The second barrier to engagement is that classes are simply too big. Part of the reason why Oxford and Cambridge graduates dominate the upper echelons of most professions is the unacceptable abundance of nepotism, but another is that the small-group teaching practised in these institutions prompts the student to think or write in a way not all universities can compete with. This is not because other universities are lacking devoted and talented professors who are eager to engage with their students, but because their workforces are too overburdened. Without offering staff at all universities the pay and conditions necessary to do their job properly, and without universities receiving adequate funds to expand by government, every discipline will become even more exclusive to those attending institutions which already favour those with greater privilege. 

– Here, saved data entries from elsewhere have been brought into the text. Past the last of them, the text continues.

-- ==== Sys2Proof/Machine/StoreOps.lean ====
section
/-! DEFINITION. The packet stores: chains of cells, stored frames and their release, drops, flow control by
occupancy, congestion marking and admission to an ingress store (chapter 09, with R117–R121). -/
namespace Sys2Proof.Machine
open Sys2Proof

/-! ### Chains (R222, R223) -/

/-- Cells withheld by a buffer gear change: those returned, and those never allocated, from `limit` up. -/
def Store.withheldCount (x : Store) : Nat := x.withheld.length + (x.total - max x.fresh x.limit)

/-- Cells in state FREE, WITHHELD excluded (R225). -/
def Store.freeOnly (x : Store) : Nat := x.free - x.withheldCount

/-- Take the cell at the head of the chain for an owner of a generation. -/
def Store.allocAs (x : Store) (st : CellState) (owner : Nat) (gen : BitVec 4) : Option (Nat × Store) :=
  let give (c : Nat) (y : Store) : Nat × Store :=
    (c, { y with free := y.free - 1,
                 queued := if st = CellState.queued then y.queued + 1 else y.queued,
                 loaned := if st = CellState.loaned then y.loaned + 1 else y.loaned,
                 links := tset y.links Link.free c { state := st, owner := owner, ownerGen := gen, mark := false } })
  match x.chain with
  | c :: r => some (give c { x with chain := r })
  | [] => if x.fresh < x.limit then some (give x.fresh { x with fresh := x.fresh + 1 }) else none

/-- Take a cell for a loan record, or for a descriptor that `describe` names. -/
def Store.alloc (x : Store) (st : CellState) (owner : Nat) : Option (Nat × Store) := x.allocAs st owner 0

/-- Take `n` cells, or none when the chain is too short. -/
def Store.allocN (n : Nat) (x : Store) (st : CellState) (owner : Nat) : Option (List Nat × Store) :=
  match n with
  | 0 => some ([], x)
  | k + 1 =>
    match x.alloc st owner with
    | none => none
    | some (c, y) =>
      match y.allocN k st owner with
      | none => none
      | some (cs, z) => some (c :: cs, z)

/-- Return cells held in a state: to the head of the chain, or to the withheld list (R71). -/
def Store.giveBack (x : Store) (st : CellState) (cells : List Nat) : Store :=
  cells.foldl (fun (y : Store) (c : Nat) =>
    let z := { y with free := y.free + 1,
                      queued := if st = CellState.queued then y.queued - 1 else y.queued,
                      loaned := if st = CellState.loaned then y.loaned - 1 else y.loaned,
                      links := tdel y.links c }
    if z.limit ≤ c then { z with withheld := c :: z.withheld } else { z with chain := c :: z.chain }) x

/-- Cells change from one holder to another. -/
def Store.reholdAs (x : Store) (st : CellState) (owner : Nat) (gen : BitVec 4) (cells : List Nat) : Store :=
  cells.foldl (fun (y : Store) (c : Nat) =>
    let old := (tget y.links Link.free c).state
    { y with
      queued := (if st = CellState.queued then y.queued + 1 else y.queued) - (if old = CellState.queued then 1 else 0),
      loaned := (if st = CellState.loaned then y.loaned + 1 else y.loaned) - (if old = CellState.loaned then 1 else 0),
      links := tset y.links Link.free c { state := st, owner := owner, ownerGen := gen, mark := false } }) x

/-- Cells pass to a loan record. -/
def Store.rehold (x : Store) (st : CellState) (owner : Nat) (cells : List Nat) : Store := x.reholdAs st owner 0 cells

/-- A frame's cells take a descriptor: the one numbered as its first cell, with its generation advanced since its last use (R221,
DESIGN CHOICE, log entry 145). -/
def Store.describe (x : Store) (cells : List Nat) : BitVec 4 × Store :=
  match cells with
  | [] => (0, x)
  | d :: _ =>
    let g := tget x.gens 0 d
    (g, { x with gens := tset x.gens 0 d (g + 1) }.reholdAs .queued d g cells)

/-- Open a loan record (R251). -/
def Store.lend (x : Store) (b : Borrower) (owner : Nat) (cells : List Nat) (cycle : Nat) : Nat × Store :=
  (x.nextLoan, { x with
    loans := tset x.loans none x.nextLoan (some { borrower := b, owner := owner, cells := cells, since := cycle, reported := false }),
    nextLoan := x.nextLoan + 1 })

/-- Close a loan record. -/
def Store.unlend (x : Store) (n : Nat) : Store := { x with loans := tset x.loans none n none }

/-- Cells on loan to a borrower for an owner. -/
def Store.loanedTo (x : Store) (b : Borrower) (owner : Nat) : Nat :=
  ((tsome x.loans).filter (fun p => p.2.borrower = b && p.2.owner == owner)).foldl (fun n p => n + p.2.cells.length) 0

Finally, the university experience feels increasingly oriented towards the completion of exams and exams only. This is not always the best indication of talent. For example, at school I thrived at science because I was good at categorising and memorising the phraseology of Edexcel mark schemes, rather than having an innate flair for the subject. And yet university has not fundamentally changed this approach. While I am eternally grateful for the feedback I receive on my politics work, it is largely on essay structure, an essential facet of communication for sure, but something I can only apply to my next University of Glasgow assignment, not my understanding of the subject at hand. It was therefore unsurprising to find one of my professors increasingly irate at the end of last year, as their Q&A on a law module was dominated by qualms over referencing. The professor didn’t care so much about referencing, they cared that we got the law right, but the cohort were nonetheless acclimatised to wanting to maximise their score out of 22, and they felt that a minor deviation from due process would inhibit this more than the misunderstanding of academic content. Is that a failure of secondary education to prepare young people for a transition to a more rounded approach to learning? Or is the end point of this transition a fallacy, as universities today represent a mere continuation of teaching to the test?

It would feel wrong to end this piece on a purely nihilistic note, because the incoming batch of freshers’ still have some amazing tutors and an enriching education to look forward to. While there is no clear indication that either Westminster or Holyrood are keen to initiate higher education reform, what makes the student experience of the Scottish university system somewhat less affected by marketisation and homogenisation is the degree structure; most courses allow you to change your core subject in the first two years. Discovering a discipline which leaves you genuinely engaged is less about ‘doing all the reading’ than finding what interests you outside university and applying it to an academic context. Your first and second year of living unshackled from the grip of irritating family members or small-town gossip will do leaps and bounds for you socially, but will also give you the space and time to listen to podcasts or read fiction about things you love, not for the sake of achieving a grade point average at the end of it, but for the sake of enjoyment alone. 

Learning for learning’s sake increasingly seems like a forgotten dream, but even as universities struggle to facilitate such an ethos when they are made to operate as a corporate enterprise, you can still become a better thinker in the classroom, even if this is best done by thinking more outside it.